Shows without an explicit political bent offer no escape: Saturday Night Live features Trump so frequently that Alec Baldwin will likely be eligible for the Supporting Actor Emmy again this year, even though he’s ostensibly a guest star. The Late Show with Stephen Colbert does so much Trump material it was able to spin-off a recurring animated segment called Our Cartoon President into its own TV show. Colbert was always going to be more political than the average late-night host, except he’s actually not that much more political than the rest anymore: Seth Meyers does a weekly politics segment on Late Night called “A Closer Look” which is, of course, mostly about Trump and Jimmy Kimmel is constantly taking cracks at him. Even that spineless hair-ruffling weasel Jimmy Fallon has started to do regular Trump jokes now, and he’s Jimmy Fallon, the most inoffensive man who’s ever existed.
Nor is the phenomenon limited to television. Stand-up is just as oversaturated with Trump humour, if not more so, and almost all of it sucks. In his otherwise excellent stand-up special Annihilation, Patton Oswalt ends his opening ten minutes of merely decent Trump material with this explanation of the problem:
“People tell me, ‘Oh, you comedians must be so happy. Trump is president. Just all this free material.’ You know what, yes, there’s a lot of material, but there’s too fucking much. It’s exhausting. Being a comedian while Trump is president is like, imagine there’s like an insane man on the sidewalk, just shitting on the sidewalk and yelling about Hitler. So, you’re looking at him and immediately think of the funniest joke about shitting on the sidewalk, and you turn to tell it to a bunch of people, and then behind you he’s taken the shit and made a sombrero out of it. So, you turn and you tell your amazing shitting-on-the-sidewalk joke and everyone goes, ‘Oh no, that was, dude, turn around, he made a sombrero out of it. Do a sombrero joke.’ Like, ah, fuck! I can make fun of the shit he did the last couple of days, by the time this thing airs, you guys’ll be going like, ‘Wait what was that again? Cause he took his dick out when they lit the Christmas tree.’”

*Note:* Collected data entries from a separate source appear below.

-- ==== Sys2Proof/Laws/Bounded.lean ====
section
/-!
SUPPORT. What keeping a free value within a bound gives: the bound, whatever the free value.
-/
namespace Sys2Proof.Laws
open Sys2Proof.Machine

theorem between_bounds (lo hi x : Int) (h : lo ≤ hi) : lo ≤ between lo hi x ∧ between lo hi x ≤ hi := by
  simp only [between]; omega
theorem ceilShift_bounds (a : Int) (n : Nat) : a / 2 ^ n ≤ ceilShift a n ∧ ceilShift a n ≤ a / 2 ^ n + 1 := by
  have hp : (0 : Int) < 2 ^ n := by positivity
  have h1 := Int.mul_ediv_add_emod a (2 ^ n)
  have h2 := Int.mul_ediv_add_emod (-a) (2 ^ n)
  have h3 := Int.emod_nonneg a hp.ne'
  have h4 := Int.emod_nonneg (-a) hp.ne'
  have h5 := Int.emod_lt_of_pos a hp
  have h6 := Int.emod_lt_of_pos (-a) hp
  simp only [ceilShift]
  constructor <;> nlinarith
/-- A value that is enclosed is the floor of the exact value or the number above it. -/
theorem enclosed_bounds (a : Int) (n : Nat) (x : Int) :
    a / 2 ^ n ≤ enclosed a n x ∧ enclosed a n x ≤ a / 2 ^ n + 1 := by
  have h := ceilShift_bounds a n
  have b := between_bounds (a / 2 ^ n) (ceilShift a n) x h.1
  exact ⟨b.1, b.2.trans h.2⟩
/-- A value that is near lies within e of the exact value a / 2^n. -/
theorem near_bounds (a : Int) (n : Nat) (e x : Int) (he : 1 ≤ e) :
    ceilShift a n - e ≤ near a n e x ∧ near a n e x ≤ a / 2 ^ n + e := by
  have h := ceilShift_bounds a n
  exact between_bounds _ _ x (by omega)

end Sys2Proof.Laws
end

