/-! Registers. -/

@[simp] theorem reg_setReg_same (s : State) (r : Reg) (v : Int) : (s.setReg r v).reg r = v :=
  Table.get_put_same _ _ _ _ _
theorem reg_setReg_other (s : State) (r q : Reg) (v : Int) (h : q ≠ r) : (s.setReg r v).reg q = s.reg q :=
  Table.get_put_other _ _ _ _ _ _ h
/-- A register after a write of another or of the same. -/
theorem reg_setReg (s : State) (r q : Reg) (v : Int) : (s.setReg r v).reg q = if q = r then v else s.reg q := by
  split
  · next h => rw [h, reg_setReg_same]
  · next h => exact reg_setReg_other s r q v h
/-- Two states with the same table of registers read the same. -/
theorem reg_of_regs {s t : State} (h : t.regs = s.regs) (r : Reg) : t.reg r = s.reg r := by
  simp only [State.reg, h]
@[simp] theorem reg_setBlob (s : State) (r : Reg) (b : List Byte) (q_ : Reg) : (State.setBlob s r b).reg q_ = s.reg q_ := rfl
@[simp] theorem reg_modPlot (s : State) (p : Nat) (f : PlotSt → PlotSt) (q_ : Reg) : (State.modPlot s p f).reg q_ = s.reg q_ := rfl
@[simp] theorem reg_setCore (s : State) (c : Nat) (k : CoreSt) (q_ : Reg) : (State.setCore s c k).reg q_ = s.reg q_ := rfl
@[simp] theorem reg_modTask (s : State) (p id : Nat) (f : TaskSt → TaskSt) (q_ : Reg) : (State.modTask s p id f).reg q_ = s.reg q_ := rfl
@[simp] theorem reg_reply (s : State) (code : Nat) (q_ : Reg) : (State.reply s code).reg q_ = s.reg q_ := rfl
@[simp] theorem reg_dueWrite (s : State) (r : Reg) (v : Int) (q_ : Reg) : (State.dueWrite s r v).reg q_ = s.reg q_ := rfl
@[simp] theorem reg_nextWrite (s : State) (r : Reg) (v : Int) (q_ : Reg) : (State.nextWrite s r v).reg q_ = s.reg q_ := rfl
@[simp] theorem reg_store (s : State) (a : Nat) (b : List Byte) (q_ : Reg) : (State.store s a b).reg q_ = s.reg q_ := reg_of_regs (touch_regs _ _ _) q_
@[simp] theorem reg_clearMem (s : State) (a n : Nat) (q_ : Reg) : (State.clearMem s a n).reg q_ = s.reg q_ := rfl
@[simp] theorem reg_logEvent (s : State) (code level plot p0 p1 : Nat) (q_ : Reg) : (State.logEvent s code level plot p0 p1).reg q_ = s.reg q_ := rfl
@[simp] theorem reg_logKeep (s : State) (code level p0 p1 : Nat) (q_ : Reg) : (State.logKeep s code level p0 p1).reg q_ = s.reg q_ := rfl
@[simp] theorem reg_stageEntry (s : State) (owner kind : Nat) (e : List Byte) (q_ : Reg) : (State.stageEntry s owner kind e).reg q_ = s.reg q_ := rfl
@[simp] theorem reg_msix (s : State) (v : Nat) (q_ : Reg) : (State.msix s v).reg q_ = s.reg q_ := rfl
@[simp] theorem reg_modPair (s : State) (f : PairSt → PairSt) (q_ : Reg) : (State.modPair s f).reg q_ = s.reg q_ := rfl
@[simp] theorem reg_purgeBarred (s : State) (q_ : Reg) : (State.purgeBarred s).reg q_ = s.reg q_ := rfl
@[simp] theorem reg_takeTables (s : State) (t : EngineTables) (q_ : Reg) : (State.takeTables s t).reg q_ = s.reg q_ := rfl
@[simp] theorem reg_modRef (s : State) (r : Nat) (f : RefSt → RefSt) (q_ : Reg) : (State.modRef s r f).reg q_ = s.reg q_ := rfl
@[simp] theorem reg_modClk (s : State) (f : ClkSt → ClkSt) (q_ : Reg) : (State.modClk s f).reg q_ = s.reg q_ := rfl
@[simp] theorem reg_setSource (s : State) (x : SigId) (b : List Sample) (q_ : Reg) : (State.setSource s x b).reg q_ = s.reg q_ := rfl
@[simp] theorem reg_setSink (s : State) (x : SigId) (k : SinkSt) (q_ : Reg) : (State.setSink s x k).reg q_ = s.reg q_ := rfl
@[simp] theorem reg_advanceSinks (s : State) (q_ : Reg) : (State.advanceSinks s).reg q_ = s.reg q_ := rfl
@[simp] theorem reg_setGrp (s : State) (k : Nat) (g : GrpSt) (q_ : Reg) : (State.setGrp s k g).reg q_ = s.reg q_ := rfl
@[simp] theorem reg_repair (s : State) (a : Nat) (b : List Byte) (q_ : Reg) : (State.repair s a b).reg q_ = s.reg q_ := rfl
@[simp] theorem reg_modXp (s : State) (x : Nat) (f : AreXpSt → AreXpSt) (q_ : Reg) : (State.modXp s x f).reg q_ = s.reg q_ := rfl
@[simp] theorem reg_putSet (s : State) (p set : Nat) (v : SetSt) (q_ : Reg) : (State.putSet s p set v).reg q_ = s.reg q_ := rfl
@[simp] theorem reg_setBus (s : State) (b : Nat) (v : BusSt) (q_ : Reg) : (State.setBus s b v).reg q_ = s.reg q_ := rfl
@[simp] theorem reg_setXp (s : State) (x : Nat) (v : XpSt) (q_ : Reg) : (State.setXp s x v).reg q_ = s.reg q_ := rfl
@[simp] theorem reg_setGen (s : State) (g : Nat) (v : GenSt) (q_ : Reg) : (State.setGen s g v).reg q_ = s.reg q_ := rfl
@[simp] theorem reg_setTracker (s : State) (t : Nat) (k : TrackerSt) (q_ : Reg) : (State.setTracker s t k).reg q_ = s.reg q_ := rfl
@[simp] theorem reg_noteAt (s : State) (t owner : Nat) (r : Reg) (b : List Byte) (q_ : Reg) : (State.noteAt s t owner r b).reg q_ = s.reg q_ := rfl
@[simp] theorem reg_dropNoted (s : State) (l : List Timed) (q_ : Reg) : (State.dropNoted s l).reg q_ = s.reg q_ := rfl
@[simp] theorem reg_modTev (s : State) (n : Nat) (f : TevSt → TevSt) (q_ : Reg) : (State.modTev s n f).reg q_ = s.reg q_ := rfl
@[simp] theorem reg_carry (s : State) (x : SigId) (at_ : Nat) (v : Int) (q_ : Reg) : (State.carry s x at_ v).reg q_ = s.reg q_ := rfl
@[simp] theorem reg_modNet (s : State) (f : NetSt → NetSt) (q_ : Reg) : (State.modNet s f).reg q_ = s.reg q_ := rfl
@[simp] theorem reg_modRx (s : State) (t : Nat) (f : RxSt → RxSt) (q_ : Reg) : (State.modRx s t f).reg q_ = s.reg q_ := rfl
@[simp] theorem reg_modTx (s : State) (t : Nat) (f : TxSt → TxSt) (q_ : Reg) : (State.modTx s t f).reg q_ = s.reg q_ := rfl
@[simp] theorem reg_rxBoundary (s : State) (q_ : Reg) : (State.rxBoundary s).reg q_ = s.reg q_ := rfl
@[simp] theorem reg_modSap (s : State) (n : Nat) (f : SapSt → SapSt) (q_ : Reg) : (State.modSap s n f).reg q_ = s.reg q_ := rfl
@[simp] theorem reg_modPsc (s : State) (n : Nat) (f : PscSt → PscSt) (q_ : Reg) : (State.modPsc s n f).reg q_ = s.reg q_ := rfl
@[simp] theorem reg_closeSession (s : State) (n : Nat) (q_ : Reg) : (State.closeSession s n).reg q_ = s.reg q_ := rfl
@[simp] theorem reg_closeRing (s : State) (r : Nat) (q_ : Reg) : (State.closeRing s r).reg q_ = s.reg q_ := rfl
@[simp] theorem reg_withdrawAt (s : State) (i producer consumer at_ : Nat) (q_ : Reg) : (State.withdrawAt s i producer consumer at_).reg q_ = s.reg q_ := rfl
@[simp] theorem reg_modRst (s : State) (f : RstSt → RstSt) (q_ : Reg) : (State.modRst s f).reg q_ = s.reg q_ := rfl
@[simp] theorem reg_modBrace (s : State) (f : BraceSt → BraceSt) (q_ : Reg) : (State.modBrace s f).reg q_ = s.reg q_ := rfl
@[simp] theorem reg_modRing (s : State) (r : Nat) (f : Ring → Ring) (q_ : Reg) : (State.modRing s r f).reg q_ = s.reg q_ := rfl
@[simp] theorem reg_holdBack (s : State) (w : Writer) (r : Reg) (b : List Byte) (t : Nat) (q_ : Reg) : (State.holdBack s w r b t).reg q_ = s.reg q_ := rfl
@[simp] theorem reg_modSession (s : State) (n : Nat) (f : Session → Session) (q_ : Reg) : (State.modSession s n f).reg q_ = s.reg q_ := rfl
@[simp] theorem reg_modSource (s : State) (k : Nat) (f : SourceSt → SourceSt) (q_ : Reg) : (State.modSource s k f).reg q_ = s.reg q_ := rfl
@[simp] theorem reg_barError (s : State) (q_ : Reg) : (State.barError s).reg q_ = s.reg q_ := rfl
@[simp] theorem reg_barAnswer (s : State) (code : Nat) (b : List Byte) (q_ : Reg) : (State.barAnswer s code b).reg q_ = s.reg q_ := rfl
@[simp] theorem reg_setWaiting (s : State) (n : Nat) (l : List Request) (q_ : Reg) : (State.setWaiting s n l).reg q_ = s.reg q_ := rfl
@[simp] theorem reg_takeSends (s : State) (q_ : Reg) : (State.takeSends s).reg q_ = s.reg q_ := rfl
@[simp] theorem reg_holdScrubs (s : State) (q_ : Reg) : (State.holdScrubs s).reg q_ = s.reg q_ := rfl

end Sys2Proof.Machine
end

Jesse David Fox at Vulture highlighted the same section in his retrospective on 2017’s endless glut of terrible Trump jokes, and I think both are right to point to the sheer volume of nonsense Trump does on a daily basis as one of the major reasons why Trump-based humour has been such a failure over these past couple of years. In today’s fragmented media landscape, the fight for the viewing public’s attention is too often about throwing the first punch, not the knock-out. Good writing depends on taking the time to rework and edit, but the rush to churn out reams of responsive comedy on the tightest deadlines has turned everyone into Saturday Night Live, flying by the seat of their pants with perpetually underdeveloped material, and while SNL has launched the careers of lots of great comedians, it’s never produced a regular flow of great comedy. It’s been almost a year and a half since the election, and while a part of me believes that someone is gonna figure out how to write a good Trump joke any second, I’ve become ever more convinced that it’s an impossible task. I’ve seen too many talented people try their best and fail.
Worst of all, I’ve seen The President Show.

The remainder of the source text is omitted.